Collected data:

*** Block opens ***

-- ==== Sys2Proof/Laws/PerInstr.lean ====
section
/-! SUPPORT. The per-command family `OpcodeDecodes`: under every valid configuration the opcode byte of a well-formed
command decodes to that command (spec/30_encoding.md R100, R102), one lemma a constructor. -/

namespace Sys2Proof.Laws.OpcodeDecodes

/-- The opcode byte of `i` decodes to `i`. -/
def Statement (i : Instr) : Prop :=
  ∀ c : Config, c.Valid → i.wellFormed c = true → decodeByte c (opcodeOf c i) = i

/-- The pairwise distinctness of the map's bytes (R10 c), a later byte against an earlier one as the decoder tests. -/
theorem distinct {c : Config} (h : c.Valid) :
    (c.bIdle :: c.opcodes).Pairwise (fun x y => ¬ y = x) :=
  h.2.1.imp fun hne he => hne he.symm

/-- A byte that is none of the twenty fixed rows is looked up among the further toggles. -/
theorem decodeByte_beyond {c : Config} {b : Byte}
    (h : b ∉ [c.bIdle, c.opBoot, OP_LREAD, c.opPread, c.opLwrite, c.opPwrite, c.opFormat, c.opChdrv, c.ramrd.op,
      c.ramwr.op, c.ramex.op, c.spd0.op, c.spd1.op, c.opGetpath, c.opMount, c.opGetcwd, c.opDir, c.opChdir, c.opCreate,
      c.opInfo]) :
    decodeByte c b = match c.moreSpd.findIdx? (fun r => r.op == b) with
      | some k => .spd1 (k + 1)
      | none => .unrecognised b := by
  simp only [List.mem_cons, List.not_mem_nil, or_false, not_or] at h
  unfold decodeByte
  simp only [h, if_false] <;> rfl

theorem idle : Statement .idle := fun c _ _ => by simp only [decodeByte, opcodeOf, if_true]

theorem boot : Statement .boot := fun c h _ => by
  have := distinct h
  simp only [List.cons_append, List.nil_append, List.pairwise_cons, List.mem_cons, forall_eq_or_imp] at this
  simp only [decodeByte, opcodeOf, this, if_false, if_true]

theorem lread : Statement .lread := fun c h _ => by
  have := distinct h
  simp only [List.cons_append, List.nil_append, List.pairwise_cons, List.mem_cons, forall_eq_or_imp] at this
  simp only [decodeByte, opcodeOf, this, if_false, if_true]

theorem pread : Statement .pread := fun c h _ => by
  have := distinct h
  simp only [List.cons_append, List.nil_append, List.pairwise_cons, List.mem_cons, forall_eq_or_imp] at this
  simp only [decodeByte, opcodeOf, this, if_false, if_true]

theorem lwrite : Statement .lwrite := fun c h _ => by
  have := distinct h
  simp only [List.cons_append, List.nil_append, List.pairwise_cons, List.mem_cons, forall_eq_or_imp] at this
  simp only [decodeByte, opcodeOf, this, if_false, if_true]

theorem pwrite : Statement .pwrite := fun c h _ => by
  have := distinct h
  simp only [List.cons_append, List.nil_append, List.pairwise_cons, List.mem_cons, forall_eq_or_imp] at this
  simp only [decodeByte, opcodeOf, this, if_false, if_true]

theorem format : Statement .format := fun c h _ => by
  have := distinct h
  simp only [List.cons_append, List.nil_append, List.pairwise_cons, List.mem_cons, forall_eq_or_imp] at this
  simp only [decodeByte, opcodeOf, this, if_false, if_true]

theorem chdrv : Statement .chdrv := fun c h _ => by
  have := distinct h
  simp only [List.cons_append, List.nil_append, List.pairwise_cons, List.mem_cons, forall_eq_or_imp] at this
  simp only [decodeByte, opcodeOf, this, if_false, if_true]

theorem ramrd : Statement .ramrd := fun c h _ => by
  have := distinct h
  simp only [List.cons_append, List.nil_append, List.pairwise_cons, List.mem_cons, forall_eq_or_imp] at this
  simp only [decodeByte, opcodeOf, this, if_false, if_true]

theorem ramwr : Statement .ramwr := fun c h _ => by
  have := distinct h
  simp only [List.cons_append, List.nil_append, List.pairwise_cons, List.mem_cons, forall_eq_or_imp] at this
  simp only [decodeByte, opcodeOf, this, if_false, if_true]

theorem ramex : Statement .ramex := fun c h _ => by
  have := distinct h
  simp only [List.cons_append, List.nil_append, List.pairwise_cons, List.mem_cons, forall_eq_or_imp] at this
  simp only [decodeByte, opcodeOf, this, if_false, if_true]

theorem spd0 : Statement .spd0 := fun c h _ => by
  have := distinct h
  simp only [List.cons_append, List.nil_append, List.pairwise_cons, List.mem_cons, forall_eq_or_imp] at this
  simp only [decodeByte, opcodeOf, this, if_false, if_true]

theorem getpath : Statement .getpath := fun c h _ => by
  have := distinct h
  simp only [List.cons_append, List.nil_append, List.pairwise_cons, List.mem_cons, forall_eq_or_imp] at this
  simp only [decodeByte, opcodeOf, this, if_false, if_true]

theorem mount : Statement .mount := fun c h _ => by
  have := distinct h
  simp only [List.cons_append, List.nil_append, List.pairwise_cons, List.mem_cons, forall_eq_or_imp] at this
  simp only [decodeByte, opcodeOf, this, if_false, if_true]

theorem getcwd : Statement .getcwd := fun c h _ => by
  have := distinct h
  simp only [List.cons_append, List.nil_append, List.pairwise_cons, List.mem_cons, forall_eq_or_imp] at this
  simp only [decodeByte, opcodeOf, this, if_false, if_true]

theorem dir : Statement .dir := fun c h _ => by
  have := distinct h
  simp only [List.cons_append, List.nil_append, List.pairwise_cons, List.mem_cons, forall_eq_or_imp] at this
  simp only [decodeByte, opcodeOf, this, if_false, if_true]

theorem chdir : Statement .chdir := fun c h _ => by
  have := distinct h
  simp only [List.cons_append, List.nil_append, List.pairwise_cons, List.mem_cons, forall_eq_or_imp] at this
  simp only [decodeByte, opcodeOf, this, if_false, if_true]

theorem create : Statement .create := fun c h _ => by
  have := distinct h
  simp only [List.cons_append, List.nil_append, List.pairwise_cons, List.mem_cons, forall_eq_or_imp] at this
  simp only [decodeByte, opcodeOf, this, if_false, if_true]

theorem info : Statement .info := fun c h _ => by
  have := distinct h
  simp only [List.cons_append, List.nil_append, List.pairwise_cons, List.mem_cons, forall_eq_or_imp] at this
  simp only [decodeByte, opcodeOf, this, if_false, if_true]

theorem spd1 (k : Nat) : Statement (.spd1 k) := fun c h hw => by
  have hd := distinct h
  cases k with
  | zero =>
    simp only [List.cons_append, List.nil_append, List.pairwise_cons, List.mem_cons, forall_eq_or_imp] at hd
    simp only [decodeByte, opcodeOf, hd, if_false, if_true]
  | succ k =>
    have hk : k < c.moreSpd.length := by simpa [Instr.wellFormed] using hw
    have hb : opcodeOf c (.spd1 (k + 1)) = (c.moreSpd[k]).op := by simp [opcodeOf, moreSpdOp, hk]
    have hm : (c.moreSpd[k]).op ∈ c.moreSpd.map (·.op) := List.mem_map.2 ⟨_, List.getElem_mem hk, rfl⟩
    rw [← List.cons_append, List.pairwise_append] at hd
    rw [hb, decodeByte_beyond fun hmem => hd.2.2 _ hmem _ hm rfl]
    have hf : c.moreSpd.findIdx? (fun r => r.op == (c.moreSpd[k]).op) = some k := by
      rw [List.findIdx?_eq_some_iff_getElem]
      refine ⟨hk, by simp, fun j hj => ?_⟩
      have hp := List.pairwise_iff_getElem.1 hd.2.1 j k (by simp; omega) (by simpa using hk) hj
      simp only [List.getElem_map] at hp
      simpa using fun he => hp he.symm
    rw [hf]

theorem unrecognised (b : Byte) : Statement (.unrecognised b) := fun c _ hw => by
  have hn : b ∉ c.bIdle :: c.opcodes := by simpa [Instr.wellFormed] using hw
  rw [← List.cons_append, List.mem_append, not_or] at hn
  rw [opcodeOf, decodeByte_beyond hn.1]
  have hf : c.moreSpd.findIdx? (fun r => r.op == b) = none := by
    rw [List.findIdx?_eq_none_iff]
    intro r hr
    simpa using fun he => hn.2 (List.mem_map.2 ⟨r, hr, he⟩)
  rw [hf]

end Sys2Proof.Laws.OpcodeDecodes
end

*** Block closes ***

Exercise prompt: In the entries above, find each line that has the word "findIdx". Copy it.

Expected answer:
    decodeByte c b = match c.moreSpd.findIdx? (fun r => r.op == b) with
    have hf : c.moreSpd.findIdx? (fun r => r.op == (c.moreSpd[k]).op) = some k := by
      rw [List.findIdx?_eq_some_iff_getElem]
  have hf : c.moreSpd.findIdx? (fun r => r.op == b) = none := by
    rw [List.findIdx?_eq_none_iff]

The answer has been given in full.